(TASK) Without changing a single word, set down all of the records.

[Dataset records]

-- ==== Sys2Proof/Laws/State.lean ====
section
/-! SUPPORT. What each named update of the state leaves in each field: one lemma for each field and update. -/

namespace Sys2Proof.Machine

variable (s : State)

(SOLUTION TO THIS TASK)
-- ==== Sys2Proof/Laws/State.lean ====
section
/-! SUPPORT. What each named update of the state leaves in each field: one lemma for each field and update. -/

namespace Sys2Proof.Machine

variable (s : State)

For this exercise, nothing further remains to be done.